Issue (i): Whether payment made to the Textile Commissioner for contravention of instructions was penal in nature and not deductible.
Analysis: The issue was stated to be directly covered by the earlier decision of the Court on the same point. No separate reasoning was undertaken in the present judgment.
Conclusion: The issue was answered in the negative and against the Revenue.
Issue (ii): Whether payments made under clause 21C(b) of the Cotton Textile (Control) Order, 1968 were allowable business expenditure.
Analysis: The issue was likewise treated as covered by the earlier decision of the Court and was not independently re-argued or separately analysed in the judgment.

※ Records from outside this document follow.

-- ==== Sys2Proof/Syntax.lean ====
section
/-! DEFINITION. The commands of the part: one constructor for each row of spec/opcode_table.json. The part is a block: its
commands are the request transfers of its two ports, the conversions, measurements and switch changes that reach it from
the appliance, and the expiries of its own timers. -/

namespace Sys2Proof

/-- Bowl 1 and bowl 2 (section 4.4 of 00_scope.md). -/
inductive BowlId
  | one
  | two
  deriving DecidableEq, Repr

/-- Port A and port B. The part does not distinguish their roles (R156). -/
inductive PortId
  | portA
  | portB
  deriving DecidableEq, Repr

/-- The two switch inputs of a bowl (R108). -/
inductive SwitchId
  | lid
  | confirm
  deriving DecidableEq, Repr

/-- The state a switch input reads: OPEN or CLOSED (R105). -/
inductive SwitchLevel
  | opened
  | closed
  deriving DecidableEq, Repr

/-- How the autoload read of the 128-byte image ended (R144): the EEPROM failed to acknowledge at some point, or all 128
bytes were read. -/
inductive AutoloadRead
  | noAck
  | image (bytes : Vector Byte 128)
  deriving DecidableEq, Repr

/-- What every request transfer carries beside its request code and parameters (R157, R159): the port it is framed on, the
tag its master chose, and the number of fill bytes clocked after the end of the request frame. -/
structure Xfer where
  port : PortId
  tag : Byte
  fill : Nat
  deriving DecidableEq, Repr

/-- The commands. A request carries its transfer and its parameter bytes, in frame order, as R162 lists them; the number of
parameter bytes is itself tested by the part (R161). -/
inductive Instr
  -- requests on a port (R162)
  | nop (x : Xfer) (params : List Byte)
  | getStatus (x : Xfer) (params : List Byte)
  | readPage (x : Xfer) (params : List Byte)
  | getNotices (x : Xfer) (params : List Byte)
  | ackNotice (x : Xfer) (params : List Byte)
  | setNotice (x : Xfer) (params : List Byte)
  | setThreshold (x : Xfer) (params : List Byte)
  | resetPort (x : Xfer) (params : List Byte)
  | openRecipe (x : Xfer) (params : List Byte)
  | writeStep (x : Xfer) (params : List Byte)
  | sealRecipe (x : Xfer) (params : List Byte)
  | discardRecipe (x : Xfer) (params : List Byte)
  | unloadRecipe (x : Xfer) (params : List Byte)
  | listRecipes (x : Xfer) (params : List Byte)
  | start (x : Xfer) (params : List Byte)
  | manual (x : Xfer) (params : List Byte)
  | pause (x : Xfer) (params : List Byte)
  | resume (x : Xfer) (params : List Byte)
  | stop (x : Xfer) (params : List Byte)
  | skipStep (x : Xfer) (params : List Byte)
  | answer (x : Xfer) (params : List Byte)
  | adjust (x : Xfer) (params : List Byte)
  | tare (x : Xfer) (params : List Byte)
  | clearFault (x : Xfer) (params : List Byte)
  | setBowlConfig (x : Xfer) (params : List Byte)
  | calibrateZero (x : Xfer) (params : List Byte)
  | calibrateSpan (x : Xfer) (params : List Byte)
  | abortCalibration (x : Xfer) (params : List Byte)
  | saveCalibration (x : Xfer) (params : List Byte)
  | setPowerCap (x : Xfer) (params : List Byte)
  | setArbitration (x : Xfer) (params : List Byte)
  -- the other transfers
  /-- A transfer of these whole bytes whose frame fails a check of R160. -/
  | badFrame (p : PortId) (bytes : List Byte)
  /-- A good frame whose request code is not in the table of R162. -/
  | unknownRequest (x : Xfer) (code : Byte) (params : List Byte)
  /-- A chip-select release after no whole byte; `bits` bits of a part-byte were clocked (R157). -/
  | emptyTransfer (p : PortId) (bits : Fin 8)
  -- power and reset
  | powerOn
  | resetPinAssert
  | resetPinRelease
  | autoloadComplete (r : AutoloadRead)
  -- events at the weighing, heating and stirring units
  /-- A bridge conversion of the bowl's channel with its raw sample, signed 24-bit (R60). -/
  | loadCellConversion (b : BowlId) (sample : BitVec 24)
  | holdOffExpiry (b : BowlId)
  /-- A sensor conversion of the bowl with its 12-bit code (R82). -/
  | temperatureConversion (b : BowlId) (code : BitVec 12)
  | relaySettleExpiry (b : BowlId)
  | configSettleExpiry (b : BowlId)
  /-- A tacho completion with the pulses counted in the last 50 ms (R107). -/
  | tachoMeasurement (b : BowlId) (pulses : Nat)
  | standstillTimerExpiry (b : BowlId)
  | stallTimerExpiry (b : BowlId)
  | lockTimerExpiry (b : BowlId)
  | rampStep (b : BowlId)
  | intervalPhaseChange (b : BowlId)
  /-- The level of a switch input changes to `level` (R108). -/
  | switchLevelChange (b : BowlId) (sw : SwitchId) (level : SwitchLevel)
  | lidChange (b : BowlId) (level : SwitchLevel)
  | confirmSwitchChange (b : BowlId) (level : SwitchLevel)
  | switchFirstReading (b : BowlId) (sw : SwitchId) (level : SwitchLevel)
  -- events at the power arbiter
  /-- A zero-cross, `since` microseconds after the one before it (R125). -/
  | zeroCrossArrival (since : Nat)
  | gapTimerExpiry
  -- events at the step engines
  | timeExpiry (b : BowlId)
  | holdLimitExpiry (b : BowlId)
  | endPendingCompletion (b : BowlId)
  -- events at the calibration block and the ports
  /-- The end of a page write: `acked` says whether every byte of it was acknowledged (R154). -/
  | eepromPageWriteDone (acked : Bool)
  | eepromPageTimeout
  | portReady (p : PortId)
  deriving DecidableEq, Repr

end Sys2Proof
end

Conclusion: The issue was answered in the affirmative and in favour of the assessee.
Issue (iii): Whether the written off amount relating to the bore-well was allowable as balancing allowance under section 32(1)(iii) of the Income-tax Act, 1961.
Analysis: The allowance under section 32(1)(iii) turns on whether the asset was sold, discarded, demolished or destroyed and whether the deficiency was actually written off in the books. The Court held that the assessee's decision to discard the bore-well was a matter of commercial judgment for the assessee, not for the tax authorities to second-guess, and that the relevant statutory conditions were satisfied once the bore-well was discarded and the written down value was written off. The possibility of some alternative use or the desirability of installing a softening plant did not negate the statutory requirement.
Conclusion: The written off amount was allowable as balancing allowance and the issue was answered in the affirmative in favour of the assessee.
Final Conclusion: The reference was answered substantially in favour of the assessee, with the Revenue's challenges failing and the assessee succeeding on the deductibility and balancing allowance questions that were decided on merits.
Ratio Decidendi: For section 32(1)(iii), once an assessee bona fide discards a depreciable asset and actually writes off the deficiency in its books, the tax authorities cannot substitute their view of commercial expediency for the assessee's decision, unless the discard is shown to be a tax-avoidance device.